Iowa Lawmakers Pass New Bill Broadening Definition of Bullying
Iowa lawmakers approved a new, anti-bullying bill early this morning. The Iowa Senate was largely divided on the legislation; even so, the controversial bill passed by a vote of 26 to 19. “All votes in favor of the bill were cast by Democrats, and all votes against were by Republicans,” The Des Moines Register, a Gannett publication, added.
The new bill, Senate File 2318, expands the current definition of bullying, grants teachers and school officials authority to punish students bullying peers online and/or outside of school, and mandates parental notification of bullying as well as intensified, preventative training for teachers. “This bill is about getting our schools more tools, more resources, more training to safeguard our children,” Senator Robert Hogg, D-Cedar Rapids, says of the new statute. There are at least “2,500 instances of bullying” in Iowa schools every year, according to the The Des Moines Register.
In addition to a broader definition of bullying and more in-depth training for educators, the bill will also increase “funding for a new office within the state Department of Education and a $750,000 grant program for districts to promote safer schools,” The Sioux City Journal explains.
Republican lawmakers opposed the proposed bill for several reasons. Senator David Johnson, R-Ocheyedan, argued the bill completely undermined parental authority. Parents, Johnson continues, should take a significant role in determining their children’s behavior and preventing bullying at school. Another Republican Senator, Jake Chapman, added that the language was too specific: “Bullying is bullying regardless of who you are. We should be protecting all kids in Iowa, not just 18 enumerated characteristics. All Iowans deserve to be protected.”

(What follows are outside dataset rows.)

-- ==== Sys2Proof/Tests/Slice0.lean ====
section
/-!
SUPPORT. Tests: ill-formed terms that WellFormed refuses, every constructor's decoding from bytes written out from
30_encoding R121 to R131, one or two steps of each instruction with the values of the examples in spec/, and for every
statement with hypotheses a state and operands that meet them.
-/
namespace Sys2Proof.Tests
open Sys2Proof.Machine

/-! ### Well-formedness: one ill-formed term for each check -/

theorem test_wf_immediate_destination : (Instr.add .byte (.imm 0 1) (.reg 0)).wf = false := by decide
theorem test_wf_immediate_too_large : (Instr.mov .byte (.reg 0) (.imm 0 0x100)).wf = false := by decide
theorem test_wf_control_register_outside_mov : (Instr.add .long (.creg 0) (.reg 0)).wf = false := by decide
theorem test_wf_control_register_push : (Instr.push .long (.creg 0)).wf = false := by decide
theorem test_wf_branch_size : (Instr.beq .word (.imm 0 1)).wf = false := by decide
theorem test_wf_branch_operand : (Instr.beq .byte (.reg 0)).wf = false := by decide
theorem test_wf_call_operand : (Instr.call .byte (.abs 0 4)).wf = false := by decide
theorem test_wf_lea_data_register : (Instr.lea .long (.reg 7) (.abs 0 4)).wf = false := by decide
theorem test_wf_lea_register_source : (Instr.lea .long (.reg 8) (.reg 9)).wf = false := by decide
theorem test_wf_count_in_memory : (Instr.lsl .byte (.reg 0) (.ind 8)).wf = false := by decide
theorem test_wf_pop_immediate : (Instr.pop .byte (.imm 0 1)).wf = false := by decide
theorem test_wf_accepts :
    (Instr.mov .long (.creg 7) (.creg 0)).wf = true ∧ (Instr.cmp .byte (.imm 0 1) (.ind 3)).wf = true := by decide

/-! ### Decoding: every constructor, bytes written out from the encoding tables -/

theorem test_decode_brk : decodesTo [0x00, 0x00] (.brk .byte) := by unfold decodesTo; decide
theorem test_decode_nop : decodesTo [0x01, 0x00] (.nop .byte) := by unfold decodesTo; decide
theorem test_decode_ret : decodesTo [0x02, 0x00] (.ret .byte) := by unfold decodesTo; decide
theorem test_decode_rti : decodesTo [0x03, 0x00] (.rti .byte) := by unfold decodesTo; decide
theorem test_decode_sys : decodesTo [0x04, 0x00, 0x01, 0x01] (.sys .byte (.imm 0 1)) := by unfold decodesTo; decide
theorem test_decode_call : decodesTo [0x08, 0x01, 0x01, 0xFF, 0xFE] (.call .word (.imm 0 0xFFFE)) := by
  unfold decodesTo; decide
theorem test_decode_lsr : decodesTo [0x10, 0x00, 0x03, 0x01, 0x01] (.lsr .byte (.reg 0) (.imm 0 1)) := by
  unfold decodesTo; decide
theorem test_decode_lsl : decodesTo [0x11, 0x00, 0x03, 0x13] (.lsl .byte (.reg 0) (.reg 1)) := by
  unfold decodesTo; decide
theorem test_decode_asr : decodesTo [0x12, 0x02, 0x84, 0x13] (.asr .dword (.ind 8) (.reg 1)) := by
  unfold decodesTo; decide
theorem test_decode_asl : decodesTo [0x13, 0x00, 0x03, 0x01, 0x01] (.asl .byte (.reg 0) (.imm 0 1)) := by
  unfold decodesTo; decide
/-- The source's own bytes (30_encoding R131). -/
theorem test_decode_mov_word : decodesTo [0x20, 0x01, 0x03, 0x01, 0x44, 0x33] (.mov .word (.reg 0) (.imm 0 0x4433)) := by
  unfold decodesTo; decide
theorem test_decode_mov_control : decodesTo [0x20, 0x83, 0x93, 0x03] (.mov .long (.creg 1) (.reg 0)) := by
  unfold decodesTo; decide
theorem test_decode_add : decodesTo [0x21, 0x00, 0x13, 0x03] (.add .byte (.reg 1) (.reg 0)) := by
  unfold decodesTo; decide
theorem test_decode_sub : decodesTo [0x22, 0x00, 0x23, 0x01, 0x20] (.sub .byte (.reg 2) (.imm 0 0x20)) := by
  unfold decodesTo; decide
/-- The destination's payload stands before the source's (30_encoding R127). -/
theorem test_decode_mul : decodesTo [0x23, 0x01, 0x95, 0x01, 0xA7, 0x12, 0x34]
    (.mul .word (.rel 1 10 7) (.imm 0 0x1234)) := by unfold decodesTo; decide
theorem test_decode_div : decodesTo [0x24, 0x00, 0x03, 0x01, 0x07] (.div .byte (.reg 0) (.imm 0 7)) := by
  unfold decodesTo; decide
theorem test_decode_cmp : decodesTo
    [0x25, 0x03, 0x02, 0xF2, 0, 0, 0, 0, 0, 0, 0x10, 0x00, 0, 0, 0, 0, 0, 0, 0x20, 0x00]
    (.cmp .long (.abs 0 0x1000) (.abs 15 0x2000)) := by unfold decodesTo; decide
theorem test_decode_lea : decodesTo [0x26, 0x00, 0x83, 0x95, 0x22] (.lea .byte (.reg 8) (.rel 1 2 2)) := by
  unfold decodesTo; decide
theorem test_decode_push : decodesTo [0x30, 0x00, 0x01, 0x43] (.push .byte (.imm 0 0x43)) := by unfold decodesTo; decide
theorem test_decode_pop : decodesTo [0x31, 0x00, 0x03] (.pop .byte (.reg 0)) := by unfold decodesTo; decide
theorem test_decode_beq : decodesTo [0x40, 0x00, 0x01, 0xF7] (.beq .byte (.imm 0 0xF7)) := by unfold decodesTo; decide
theorem test_decode_bne : decodesTo [0x41, 0x00, 0x01, 0xF7] (.bne .byte (.imm 0 0xF7)) := by unfold decodesTo; decide
theorem test_decode_bcs : decodesTo [0x42, 0x00, 0x01, 0x04] (.bcs .byte (.imm 0 4)) := by unfold decodesTo; decide
theorem test_decode_bcc : decodesTo [0x43, 0x00, 0x01, 0x04] (.bcc .byte (.imm 0 4)) := by unfold decodesTo; decide
theorem test_decode_bvs : decodesTo [0x44, 0x00, 0x01, 0xFE] (.bvs .byte (.imm 0 0xFE)) := by unfold decodesTo; decide
theorem test_decode_bvc : decodesTo [0x45, 0x00, 0x01, 0x00] (.bvc .byte (.imm 0 0)) := by unfold decodesTo; decide
/-- A registered extension decodes its own bytes: here a second byte of 0x07 gives handle 1, of two bytes. -/
theorem test_decode_ext : decode Params.reference.extRange
    [⟨0xF0, .fetch 1 0x07 (.done 0 1) (.failed 0), "two-byte", .script (.ok [])⟩]
    (fun k => [0xF0#8, 0x07#8][k]?) = .ok ⟨.ext 0xF0 1, 2, some ⟨.done 0 1, 2⟩⟩ := by decide

/-- Decodes that are refused, with the reason and the bytes consumed (30_encoding R135, R150). -/
def refuses (bs : List Byte) (r : DecodeReason) (n : Nat) : Bool :=
  match decode Params.reference.extRange [] (fun k => bs[k]?) with
  | .error e => e == ⟨r, n⟩
  | .ok _ => false

theorem test_refuse_unknown_opcode : refuses [0x7F] .unknownOpcode 1 = true := by decide
theorem test_refuse_unknown_extension : refuses [0xF0] .unknownExtension 1 = true := by decide
theorem test_refuse_reserved_bits : refuses [0x01, 0x04] .reservedBits 2 = true := by decide
theorem test_refuse_control_flag : refuses [0x21, 0x80, 0x83, 0x03] .invalidAddressing 2 = true := by decide
theorem test_refuse_mode_zero : refuses [0x30, 0x00, 0x00] .invalidAddressing 3 = true := by decide
theorem test_refuse_shift_amount : refuses [0x20, 0x00, 0x03, 0x85, 0x08] .invalidAddressing 5 = true := by decide
theorem test_refuse_past_the_end : refuses [0x30, 0x00, 0x01] .memoryOutOfBounds 4 = true := by decide

/-! ### Steps: the examples of the instruction rules -/

/-- The state after reset with SP at 0x8000 and D0 as given. -/
def withD0 (v : Word) : State := setReg (setSp State.reset 0x8000) 0 v

/-- One step of the instruction whose bytes stand at IP. -/
def stepOf (bs : List Byte) (s : State) : State :=
  match step (storeAtIp s bs) with
  | .next t => t
  | .fault _ => s
  | .refused _ => s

Iowa school districts will see direct changes, thanks to the new legislation. The debate, however, is not necessarily over. The Des Moines Register concludes, “The Senate legislation now goes to the House, where another version of anti-bullying legislation is under consideration. The issue is a priority of Gov. Terry Branstad.”

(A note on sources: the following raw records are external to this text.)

/-- R121, R122, R123: a confirmed position passes a driving move to HOLD; DRIVE that runs out passes to EXTEND, or to
HOLD where the reading confirms; the first stall makes the retry's SETTLE, the second makes the valve FAULT, frees the
driver, answers the move and the pending request with fault and raises VALVE_FAULT; at the end of HOLD the valve is AT
its target, the change is reported, the request of the move is answered with completion, and the driver is free (the
order of what sets out is log 25). In other phases the four commands change nothing (log 1). The reports and answers are
handled within the action, one after another (log 28). The run in progress takes an answer to its awaited move alone
(R72): completion makes a POSITIONING run RUNNING and ends one in FINISHING, and in RUNNING clears the awaited move only
(log 22); a fault aborts a run under way with VALVE_FAULT (R82) and ends one in FINISHING (R83). V_SHUT leaving AT(OPEN)
suspends a run under way, and reaching it removes that cause (R79) and, with the last cause, resumes the run as
RUN_RESUME does (R81). The run's own valve moving off the step's position takes position reached away (log 14), and its
fault aborts the run. V_FLT's status sets the Filter Monitor's state outside a run of F (R104); a valve leaving FAULT
releases the holds of its units and has the grant re-evaluated (R85, R95). Three actions are followed to their end. -/
def Obligations.DriveExtendAndHoldEnd : Prop :=
  (∀ (reading : Reading) (g : Grant) (s : State), AtRest s → s.valves.grant = some g →
     (g.phase = .drive ∨ g.phase = .extend →
       exec .positionConfirmed s = .next { setValve g.valve
         { valveRec g.valve s with sense := .pos g.target } s with valves.grant := some { g with phase := .hold } }) ∧
     (g.phase = .drive →
       exec (.driveTimeout reading) s = .next { setValve g.valve { valveRec g.valve s with sense := reading } s with
         valves.grant := some { g with phase := if reading = .pos g.target then .hold else .extend } }) ∧
     (g.phase ≠ .drive → exec (.driveTimeout reading) s = .next s) ∧
     (g.phase ≠ .drive → g.phase ≠ .extend → exec .positionConfirmed s = .next s)) ∧
  (∀ (reading : Reading) (g : Grant) (s : State), AtRest s → s.valves.grant = some g →
     let s1 := setValve g.valve { valveRec g.valve s with sense := reading } s
     (g.phase = .extend → reading ≠ .pos g.target → g.retry = false →
       exec (.extendStall reading) s =
         .next { s1 with valves.grant := some { g with phase := .settle, retry := true } }) ∧
     (g.phase = .extend → reading = .pos g.target →
       exec (.extendStall reading) s = .next { s1 with valves.grant := some { g with phase := .hold } }) ∧
     (g.phase = .extend → reading ≠ .pos g.target → g.retry = true → (valveRec g.valve s).status = .moving →
       exec (.extendStall reading) s = .next (finish { setValve g.valve
         { valveRec g.valve s with sense := reading, status := .fault, waiting := none } s with
         valves.grant := none
         link.events := insertEvent s.time.counter (.valveFault g.valve g.target g.cls reading) s.link.events
         signals := .status g.valve .moving .fault ::
           ((g.req.toList ++ (valveRec g.valve s).waiting.toList).map (fun r => .answer g.valve r .fault)) ++
             [.arbitrate] })) ∧
     (g.phase ≠ .extend → exec (.extendStall reading) s = .next s)) ∧
  (∀ (g : Grant) (s : State), AtRest s → s.valves.grant = some g →
     (g.phase = .hold → (valveRec g.valve s).status = .moving →
       exec .holdEnd s = .next (finish { setValve g.valve
         { valveRec g.valve s with status := .atPos g.target } s with
         valves.grant := none
         signals := .status g.valve .moving (.atPos g.target) ::
           (g.req.toList.map (fun r => .answer g.valve r .completion)) ++ [.arbitrate] })) ∧
     (g.phase ≠ .hold → exec .holdEnd s = .next s)) ∧
  (∀ s : State,
     (s.signals = [] → deliver s = s) ∧
     (∀ sig rest, s.signals = sig :: rest →
       let u := handle sig { s with signals := rest }
       settles 255 u = true → deliver s = deliver u)) ∧
  (∀ (c : RunCtx) (w : Awaited) (v : Valve) (r : MoveReq) (s : State), s.run.ctx = some c → c.awaited = some w →
     r.requester = .runController →
     let answered := fun (res : Answer) => handle (.answer v r res) s
     let left := { c with awaited := none }
     (w.valve ≠ v ∨ w.target ≠ r.target → ∀ res, answered res = s) ∧
     (w.valve = v → w.target = r.target →
       answered .setAside = s ∧
       (c.state = .positioning →
         answered .completion = { s with run.ctx := some { left with posReached := true, state := .running } }) ∧
       (c.state = .suspended → answered .completion = { s with run.ctx := some { left with
         posReached := c.posReached || decide (w.target = currentPosition c s)
         parked := c.parked || decide (w.kind = .park) } }) ∧
       (c.state = .holding ∨ c.state = .running → answered .completion = { s with run.ctx := some left }) ∧
       (c.state = .finishing →
         answered .completion = runEnd { s with run.ctx := some left } ∧ answered .fault = runEnd s) ∧
       (c.state ≠ .finishing → ∃ s' c' a, answered .fault = runEnd s' ∧ s'.run.ctx = some c' ∧
         c'.unit = c.unit ∧ c'.cls = c.cls ∧ c'.brineDone = c.brineDone ∧ c'.outcome = some (.aborted a) ∧
         a.reason = .valveFault ∧ a.detail = .valve v ∧ a.slot = c.slot.getD 0 ∧ s'.bed = s.bed ∧
         s'.valves = s.valves ∧ s'.queue = s.queue ∧ s'.run.holds = s.run.holds))) ∧
  (∀ (c : RunCtx) (v : Valve) (before after : ValveStatus) (s : State), s.run.ctx = some c →
     let t := handle (.status v before after) s
     let cleared := { c with susShutoff := false }
     let s1 : State := { s with run.ctx := some cleared }
     (v = .shut →
       (before = .atPos 0 → after ≠ .atPos 0 → c.state ≠ .finishing → t.run.ctx = some { c with
         susShutoff := true, state := .suspended, holdCount := 0, releaseCount := 0 }) ∧
       (after = .atPos 0 → c.state ≠ .finishing → c.susShutoff = true →
         (c.susPower = true ∨ c.state ≠ .suspended → t.run.ctx = some cleared) ∧
         (c.susPower = false → c.state = .suspended → t.run = (resumeRun cleared s1).run ∧
           (AtRest s1 → exec .runResume s1 = .next (finish (resumeRun cleared s1))) ∧
           (c.parked = false → c.posReached = true → t.run.ctx = some { cleared with state := .running }))) ∧
       (c.state = .finishing ∨ (after = .atPos 0 ∧ c.susShutoff = false) ∨
         (after ≠ .atPos 0 ∧ before ≠ .atPos 0) → t.run = s.run)) ∧
     (v = c.unit.valve →
       (after = .fault → c.state ≠ .finishing → t.run.ctx = none ∧ t.run.copy = none ∧ t.queue.grant = none ∧
         ∃ p ∈ t.link.events, eventCode p.event = 0x0D) ∧
       (after ≠ .fault → t.run.ctx = some (if c.posReached = true ∧ after ≠ ValveStatus.atPos (currentPosition c s)
         then { c with posReached := false } else c))) ∧
     (v ≠ .shut → v ≠ c.unit.valve → t.run.ctx = some c)) ∧
  (∀ (before after : ValveStatus) (s : State), s.run.ctx = none →
     (before ≠ .fault → handle (.status .flt before after) s = { s with
       filter.state := if s.filter.state = .backwashing then .backwashing
         else if isAt .flt 0 s then .inService else .bypassHeld }) ∧
     (∀ v, let t := handle (.status v .fault after) s
       t.run.holds = s.run.holds.filter (fun h => !(h.condition == .valveClear && h.unit.valve == v)) ∧
         .regrant ∈ t.signals)) ∧
  (∀ (c : RunCtx) (g : Grant) (s : State), AtRest s → s.valves.grant = some g → s.run.ctx = some c →
     (valveRec g.valve s).status = .moving → (∀ w, w ≠ g.valve → (valveRec w s).waiting = none) →
     (∀ r w, g.phase = .hold → g.valve = .soft → s.valves.soft.waiting = none → g.req = some r →
       r.requester = .runController → c.state = .positioning → c.awaited = some w → w.valve = .soft →
       w.target = r.target →
       exec .holdEnd s = .next { setValve .soft { s.valves.soft with status := .atPos g.target } s with
         valves.grant := none
         run.ctx := some { c with awaited := none, posReached := true, state := .running } }) ∧
     (g.phase = .hold → g.valve = .shut → g.target = 0 → s.valves.shut.waiting = none →
       (∀ r, g.req = some r → r.requester = .shutoffControl) → c.state = .suspended → c.susShutoff = true →
       c.susPower = false → c.parked = false → c.posReached = true →
       ∃ t, exec .holdEnd s = .next t ∧ (valveRec .shut t).status = .atPos 0 ∧
         t.run.ctx = some { c with susShutoff := false, state := .running }) ∧
     (∀ reading, g.phase = .extend → reading ≠ .pos g.target → g.retry = true → g.valve = c.unit.valve →
       c.state ≠ .finishing → c.brineDone = false → s.queue.entries = [] →
       ∃ t, exec (.extendStall reading) s = .next t ∧ (valveRec g.valve t).status = .fault ∧ t.run.ctx = none ∧
         t.queue.grant = none ∧ t.run.holds = s.run.holds.filter (fun h => decide (h.unit ≠ c.unit)) ++
           [⟨c.unit, c.cls, .valveClear⟩] ∧
         (∃ p ∈ t.link.events, eventCode p.event = 0x0D) ∧ ∃ p ∈ t.link.events, eventCode p.event = 0x15))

When dealing with anti-bullying legislation, the type that happens in school is no longer the sole focus. More and more, states are beginning to recognize the need for legislation against cyberbullying as well.
“In recent years, with the onset of young and sophisticated online users, state legislatures have sought to protect minors from online bullying or harassment by enacting “cyberbullying” laws,” explains Maria Sanders, COO and Senior Staff Attorney of Legislative Intent Service, Inc. “There are numerous states addressing these cyberbullying issues, from Alabama and Hawaii tightening up their cyberharassment laws, to Kentucky, New Jersey, and Wyoming focusing in on cyberstalking. For example, in 2013, California enacted Assembly Bill 256 to amend an Education Code provision relating to pupils to provide that schools may now suspend or expel students for bullying by an electronic act that originated off school grounds.”